WAPP(R2C) is the old FFT scheme, WAPP(DCT) is the new DCT-III scheme. In each case the appropriate channel frequencies were used. The DCT method seems to have improved the band edge TOAs, otherwise the two look pretty similar.

### Speed

Scott did some benchmarking of the different FFT methods, using FFTW's bench program (FFTW 3.1.2, gcc 3.4, 2.6 GHz Intel Core2 Duo):

```Real-to-complex FFT of twice the length:
./bench -s irf512 irf1024 irf2048 irf4096
Problem: irf512,   setup:  28.56 ms, time:  1.98 us, ``mflops'': 5805.4
Problem: irf1024,  setup:  48.47 ms, time:  4.02 us, ``mflops'': 6375.1
Problem: irf2048,  setup:  85.73 ms, time:  8.41 us, ``mflops'': 6699.8
Problem: irf4096,  setup: 145.86 ms, time: 18.81 us, ``mflops'': 6531.8

DCT-I:
./bench -s k257e00 k513e00 k1025e00 k2049e00
Problem: k257e00,  setup:  26.31 ms, time:  3.34 us, ``mflops'': 1538.3
Problem: k513e00,  setup:  39.50 ms, time:  6.47 us, ``mflops'': 1784.9
Problem: k1025e00, setup:  66.27 ms, time: 10.88 us, ``mflops'': 2356.7
Problem: k2049e00, setup: 119.42 ms, time: 26.12 us, ``mflops'': 2157.0

DCT-III:
./bench -s k256e01 k512e01 k1024e01 k2048e01
Problem: k256e01,  setup:  8.23 ms, time:  2.14 us, ``mflops'': 2391.8
Problem: k512e01,  setup: 14.54 ms, time:  4.55 us, ``mflops'': 2533.6
Problem: k1024e01, setup: 26.23 ms, time:  9.38 us, ``mflops'': 2730.7
Problem: k2048e01, setup: 40.60 ms, time: 21.06 us, ``mflops'': 2673.9
```

These results show that there isn't really much of an difference in speed when going from the R2C FFT to the DCT-III, and the DCT-I is about 30% slower. In older versions of FFTW, the DCT method was faster (which is why Presto uses it), so this situation may change in the future.

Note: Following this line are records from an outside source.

-- ==== Sys2Proof/Machine/Airtime.lean ====
section
/-! DEFINITION. The airtime scheduler's operations: placing, displacing, announcing, releasing and clearing own windows, and
the peer claim list (R52 to R73). -/

namespace Sys2Proof.Machine

/-! ### The plan -/

/-- The own window with this id. -/
def State.window? (s : State) (id : Nat) : Option Window := s.air.plan.find? (·.id == id)

/-- The own window a unit names by an optional id. -/
def State.windowOf (s : State) (id : Option Nat) : Option Window := id.bind s.window?

/-- A window put into the plan, in order of start tick (R53). -/
def insertWindow (w : Window) : List Window → List Window
  | [] => [w]
  | v :: vs => if earlier w.start v.start then w :: v :: vs else v :: insertWindow w vs

/-- A window leaves the plan. -/
def State.leavePlan (s : State) (id : Nat) : State :=
  { s with air := { s.air with plan := s.air.plan.filter (·.id != id) } }

/-- A window of the plan is changed in place. -/
def State.modWindow (s : State) (id : Nat) (f : Window → Window) : State :=
  { s with air := { s.air with plan := s.air.plan.map fun w => if w.id == id then f w else w } }

/-- An item outranks a window: a more urgent class, or the same class from a lower station (R58). -/
def outranks (cls station cls' station' : Nat) : Bool := cls < cls' || (cls == cls' && station < station')

/-- The scheduler reports on a window to its requesting unit (R56). -/
def State.reportWindow (s : State) (w : Window) (r : Report) : State := s.push (.report w.owner w.kind w.id r)

/-! ### Announcing -/

/-- A window's CLAIM is offered, and the window is OFFERED (R63). The offsets are written at each attempt (R27). -/
def State.offerClaim (s : State) (w : Window) : State :=
  (s.modWindow w.id fun v => { v with state := .offered, claim := some s.line.nextSerial }).offer .airtime w.cls 1
    [255, byte w.id, byte w.kind.code, 0, 0, 0, 0] (some (.claim w.start w.stop))

/-- A WITHDRAW is offered: as a cut with its new end, or as a removal with none (R68). -/
def State.offerWithdraw (s : State) (id cls : Nat) (newEnd : Option Tick) : State :=
  s.offer .airtime cls 2 [255, byte id, 0, 0] (some (.withdraw newEnd))

/-- The CLAIM of an OFFERED window that leaves the plan: discarded if held, its removal requested if queued, and a WITHDRAW
owed if it is being sent (R67, R68). -/
def State.dropClaim (s : State) (w : Window) : State :=
  match w.claim with
  | none => s
  | some serial =>
    let s := s.remove serial
    if s.line.isBeingSent serial then
      { s with air := { s.air with owed := s.air.owed ++ [⟨serial, w.id, w.cls⟩] } }
    else s

/-- What goes on the line when a window is gone before its end (R67, R71, R73). -/
def State.retract (s : State) (w : Window) : State :=
  match w.state with
  | .planned => s
  | .offered => s.dropClaim w
  | .standing => s.offerWithdraw w.id w.cls none
  | .active => s.offerWithdraw w.id w.cls none

/-! ### Giving way -/

/-- The window is ACTIVE and ends on tick `t` (R66). -/
def Window.endsOn (w : Window) (t : Tick) : Bool := w.state == .active && w.stop == t

/-- A window is cut: this one alone takes the new end (R61, R71). -/
def State.cutWindow (s : State) (w : Window) (by_ : GaveWay) (stop : Tick) : State :=
  { s with air := { s.air with plan := s.air.plan.map fun v => if v == w then { v with stop := stop, cut := some by_ } else v } }

/-- A window that is not ACTIVE yields; an ACTIVE one is cut to end at `stop`, or at once if that tick is not later than now
(R61, R71). R61 and R62 do not say what becomes of the CLAIM of an OFFERED window that yields to an own request: it goes as R67,
R71 and R73 have it go, discarded if held, removed if queued, and followed by a WITHDRAW if it is being sent (DEDUCED; assumption
log, entry 42). -/
def State.giveWay (s : State) (w : Window) (by_ : GaveWay) (stop : Tick) : State :=
  if w.state == .active then
    if later stop s.now then
      ((s.cutWindow w by_ stop).offerWithdraw w.id w.cls (some stop)).reportWindow w (.shortened stop)
    else ((s.leavePlan w.id).retract w).reportWindow w (.outcome (.cut by_))
  else ((s.leavePlan w.id).retract w).reportWindow w (.outcome (.yielded by_))

/-- Several windows give way, in order of start tick (R56). -/
def State.allGiveWay (s : State) (ws : List Window) (by_ : GaveWay) (stop : Tick) : State :=
  ws.foldl (fun s w => s.giveWay w by_ stop) s

/-! ### Placing a request -/

/-- A unit's request for a window (R57): fixed with its span, or floating with a length, an earliest and a latest start. -/
inductive Request where
  | fixed (kind : WinKind) (owner : UnitId) (start stop : Tick)
  | floating (kind : WinKind) (owner : UnitId) (len : Nat) (earliest : Tick) (latest : Option Tick)
  deriving DecidableEq, Repr

/-- The answer to a request (R56). -/
inductive Placed where
  | placed (id : Nat) (start stop : Tick)
  | blocked
  | full
  deriving DecidableEq, Repr

/-- The spans of the obstacles of a request of a class: outranking peer claims, and own windows of an equal or more urgent
class (R58). -/
def State.obstacles (s : State) (cls : Nat) : List (Tick × Tick) :=
  ((s.air.peers.filter fun c => outranks c.cls c.station cls s.line.station).map fun c => (c.start, c.stop))
    ++ ((s.air.plan.filter fun w => w.cls ≤ cls).map fun w => (w.start, w.stop))

/-- The obstacles that overlap a span. -/
def hits (obs : List (Tick × Tick)) (start stop : Tick) : List (Tick × Tick) :=
  obs.filter fun o => overlap start stop o.1 o.2

/-- The latest end of a list of spans. -/
def latestEnd (t : Tick) (obs : List (Tick × Tick)) : Tick := obs.foldl (fun t o => laterOf o.2 t) t

/-- The earliest clear start: while an obstacle overlaps the trial span, the trial start moves to the latest end among those
that overlap it (R60). Each move leaves an obstacle behind, so as many moves as obstacles are enough. -/
def clearStart (obs : List (Tick × Tick)) (len : Nat) : Nat → Tick → Option Tick
  | 0, _ => none
  | n + 1, t =>
    match hits obs t (after t len) with
    | [] => some t
    | o :: os => clearStart obs len n (latestEnd o.2 os)

/-- The span at which a request is placed, or none if it is refused BLOCKED (R57, R59, R60). -/
def State.place (s : State) : Request → Option (Tick × Tick)
  | .fixed kind _ start stop =>
    if earlier start (after s.now 99) || later start (after s.now (2 ^ 30)) then none
    else if (hits (s.obstacles kind.cls) start stop).isEmpty then some (start, stop) else none
  | .floating kind _ len earliest latest =>
    if later earliest (after s.now (2 ^ 30)) || latest.any (fun l => earlier l (after s.now 99)) then none
    else
      let obs := s.obstacles kind.cls
      match clearStart obs len (obs.length + 1) (laterOf earliest (after s.now 99)) with
      | none => none
      | some t => if latest.any (fun l => later t l) then none else some (t, after t len)

/-- The window given up for room: of the least urgent class, and in it the latest start (R62). -/
def giveUp : List Window → Option Window
  | [] => none
  | w :: ws =>
    match giveUp ws with
    | none => some w
    | some v => if v.cls < w.cls || (v.cls == w.cls && later w.start v.start) then some w else some v

/-- The ids that a new window passes over: those in the plan, and those with a WITHDRAW owed, queued or held (R54). -/
def State.idTaken (s : State) (id : Nat) : Bool :=
  s.air.plan.any (·.id == id) || s.air.owed.any (·.id == id)
    || (s.line.txq ++ s.line.held).any fun e => e.topic == 2 && u8 e.payload 1 == id

/-- The next id after the counter, 1 to 255 and then 1 again, not passed over (R54). -/
def State.nextId (s : State) : Nat → Nat → Nat
  | 0, id => id
  | n + 1, id => if s.idTaken id then s.nextId n (id % 255 + 1) else id

/-- The kind of a request. -/
def Request.kind : Request → WinKind
  | .fixed k _ _ _ => k
  | .floating k _ _ _ _ => k

/-- The requesting unit. -/
def Request.owner : Request → UnitId
  | .fixed _ o _ _ => o
  | .floating _ o _ _ _ => o

/-- Whether a request is fixed or floating. -/
def Request.placement : Request → Placement
  | .fixed _ _ _ _ => .fixed
  | .floating _ _ _ _ _ => .floating

/-- The own windows that give way to a request placed at a span, in order of start tick, with the one given up for room; none
if the plan has no room for it (R61, R62). -/
def State.displaced (s : State) (cls : Nat) (start stop : Tick) : Option (List Window) :=
  let hit : Window → Bool := fun w => cls < w.cls && overlap start stop w.start w.stop
  let yields := s.air.plan.filter fun w => hit w && w.state != .active
  if s.air.plan.length - yields.length + 1 ≤ 8 then some (s.air.plan.filter hit)
  else
    match giveUp (s.air.plan.filter fun w => w.state != .active && !hit w) with
    | some v => if cls < v.cls then some (s.air.plan.filter fun w => hit w || w.id == v.id) else none
    | none => none

/-- The new window joins the plan PLANNED, and is OFFERED at once if its start is within 32768 ticks (R62, R63). -/
def State.addWindow (s : State) (r : Request) (start stop : Tick) : State × Placed :=
  let id := s.nextId 255 (s.air.idCounter % 255 + 1)
  let w : Window :=
    { id := id, kind := r.kind, cls := r.kind.cls, placement := r.placement, start := start, stop := stop,
      state := .planned, owner := r.owner, echoed := false, cut := none, claim := none }
  let s : State := { s with air := { s.air with plan := insertWindow w s.air.plan, idCounter := id } }
  (if later start (after s.now 32768) then s else s.offerClaim w, .placed id start stop)

/-- A unit requests a window (R57 to R63). A refused request changes nothing. -/
def State.request (s : State) (r : Request) : State × Placed :=
  match s.place r with
  | none => (s, .blocked)
  | some (start, stop) =>
    match s.displaced r.kind.cls start stop with
    | none => (s, .full)
    | some ws => (s.allGiveWay ws .own start).addWindow r start stop

/-- What a unit does with the answer to its request: with the window placed, or refused, BLOCKED or not (R56). -/
def answered {β : Type} (x : State × Placed) (placed : State → Nat → Tick → Tick → β) (refused : State → Bool → β) : β :=
  match x with
  | (s, .placed id start stop) => placed s id start stop
  | (s, .blocked) => refused s true
  | (s, .full) => refused s false

/-- The own windows that a request will displace (R61, R62). -/
def State.displacedBy (s : State) (r : Request) : List Window :=
  match s.place r with
  | none => []
  | some (start, stop) => (s.displaced r.kind.cls start stop).getD []

/-- A unit requests a window and acts on the answer. It is told "placed" after the units of the windows its request displaced
are told their outcomes (R61), and where none was displaced at once. -/
def State.ask (s : State) (r : Request) (w : Waiter) (placed : State → Nat → Tick → Tick → State)
    (refused : State → Bool → State) : State :=
  answered (s.request r)
    (fun t id start stop => if (s.displacedBy r).isEmpty then placed t id start stop else t.push (.placed w id start stop))
    refused

/-! ### Ends of windows -/

/-- A window that could not stand in time lapses; a CLAIM sent late is withdrawn (R64, R65). -/
def State.lapse (s : State) (w : Window) (late : Bool) : State :=
  let s := s.leavePlan w.id
  (if late then s.offerWithdraw w.id w.cls none else s).reportWindow w (.outcome (.lapsed late))

/-- A window's CLAIM was sent with its tail ending at `tail`: STANDING if no later than start − 66, else lapsed LATE (R64). -/
def State.claimSent (s : State) (serial : Nat) (tail : Tick) : State :=
  match s.air.plan.find? (fun w => w.claim == some serial && w.state == .offered) with
  | some w =>
    if notLater tail (before w.start 66) then
      (s.modWindow w.id fun v => { v with state := .standing, echoed := true }).reportWindow w .standing
    else s.lapse w true
  | none =>
    match s.air.owed.find? (·.serial == serial) with
    | some o =>
      State.offerWithdraw { s with air := { s.air with owed := s.air.owed.filter (·.serial != serial) } } o.id o.cls none
    | none => s

/-- A window's CLAIM left the send queue unsent: the window lapses UNSENT, or nothing is owed any longer (R65, R68). -/
def State.claimUnsent (s : State) (serial : Nat) : State :=
  match s.air.plan.find? (fun w => w.claim == some serial && w.state == .offered) with
  | some w => s.lapse w false
  | none => { s with air := { s.air with owed := s.air.owed.filter (·.serial != serial) } }

/-- The plan is cleared: STANDING and ACTIVE windows are withdrawn, CLAIMs dropped, and no unit is told (R73). -/
def State.clearPlan (s : State) : State :=
  let ws := s.air.plan
  ws.foldl (fun s w => s.retract w) { s with air := { s.air with plan := [] } }

/-! ### The peer claim list -/

/-- A claim put into the list, in order of start tick (R69), behind those that start on the same tick (assumption log, entry
34). -/
def insertClaim (c : Claim) : List Claim → List Claim
  | [] => [c]
  | d :: ds => if earlier c.start d.start then c :: d :: ds else d :: insertClaim c ds

/-- Two claims share a key (R69). -/
def Claim.sameKey (c d : Claim) : Bool := c.station == d.station && c.id == d.id

/-- The first claim goes before the second when a full list drops one: the less urgent class, then the latest start, then the
highest station, then the highest window id (R70). -/
def Claim.droppedBefore (c d : Claim) : Bool :=
  if c.cls != d.cls then d.cls < c.cls
  else if c.start != d.start then later c.start d.start
  else if c.station != d.station then d.station < c.station
  else d.id < c.id

/-- The claim a full list drops, among the stored claims and the new one (R70). -/
def pickDrop (c : Claim) (ds : List Claim) : Claim := ds.foldl (fun p d => if d.droppedBefore p then d else p) c

/-- A claim stored in the list, replacing one with its key or dropping one of a full list; none if it is the one dropped
(R70). -/
def storeClaim (c : Claim) (ds : List Claim) : Option (List Claim) :=
  let others := ds.filter fun d => !d.sameKey c
  if ds.any (·.sameKey c) || ds.length < 24 then some (insertClaim c others)
  else
    let p := pickDrop c ds
    if p == c then none else some (insertClaim c (ds.filter fun d => !d.sameKey p))

/-- A stored claim displaces the own windows that it outranks (R71). One that arrives on the tick of an ACTIVE window's end, taken
before that end, cuts that window to end at once (R66), whatever its start (DEDUCED; assumption log, entry 39); and every window
of the plan that it overlaps gives way to its start. -/
def State.displaceFor (s : State) (c : Claim) (arrival : Tick) : State :=
  let above : Window → Bool := fun w => outranks c.cls c.station w.cls s.line.station
  let s := s.allGiveWay (s.air.plan.filter fun w => above w && w.endsOn arrival) (.peer c.station) s.now
  s.allGiveWay (s.air.plan.filter fun w => above w && overlap c.start c.stop w.start w.stop) (.peer c.station) c.start

/-- A WITHDRAW for a claim: a cut offset of 0 removes it, another shortens or removes it, and never lengthens it (R72). -/
def withdrawClaim (station id cut : Nat) (arrival : Tick) (ds : List Claim) : List Claim :=
  ds.filterMap fun d =>
    if d.station == station && d.id == id then
      let newEnd := after arrival cut
      if cut == 0 || notLater newEnd d.start then none
      else if earlier newEnd d.stop then some { d with stop := newEnd }
      else some d
    else some d

end Sys2Proof.Machine
end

The small (~10%) speed difference between the R2C FFT and the DCT-III is likely lost when the cost of creating the mirrored ACF is factored into the total R2C cost (it's not included in the numbers above).

### Notes

1 Presto actually uses a padded DCT-I (FFTW_REDFT00), which is mathematically equivalent to the R2C but can be more efficient (depends on which FFTW version is in use).

2 The two edge channels each only have B/2N (i.e., half a channel's worth) of non-redundant BW, so the total bandwidth is still B. These edge channels also contain aliased copies of themselves, so they probably should not be used (but they're out on the filter edge anyways so it's not a big loss).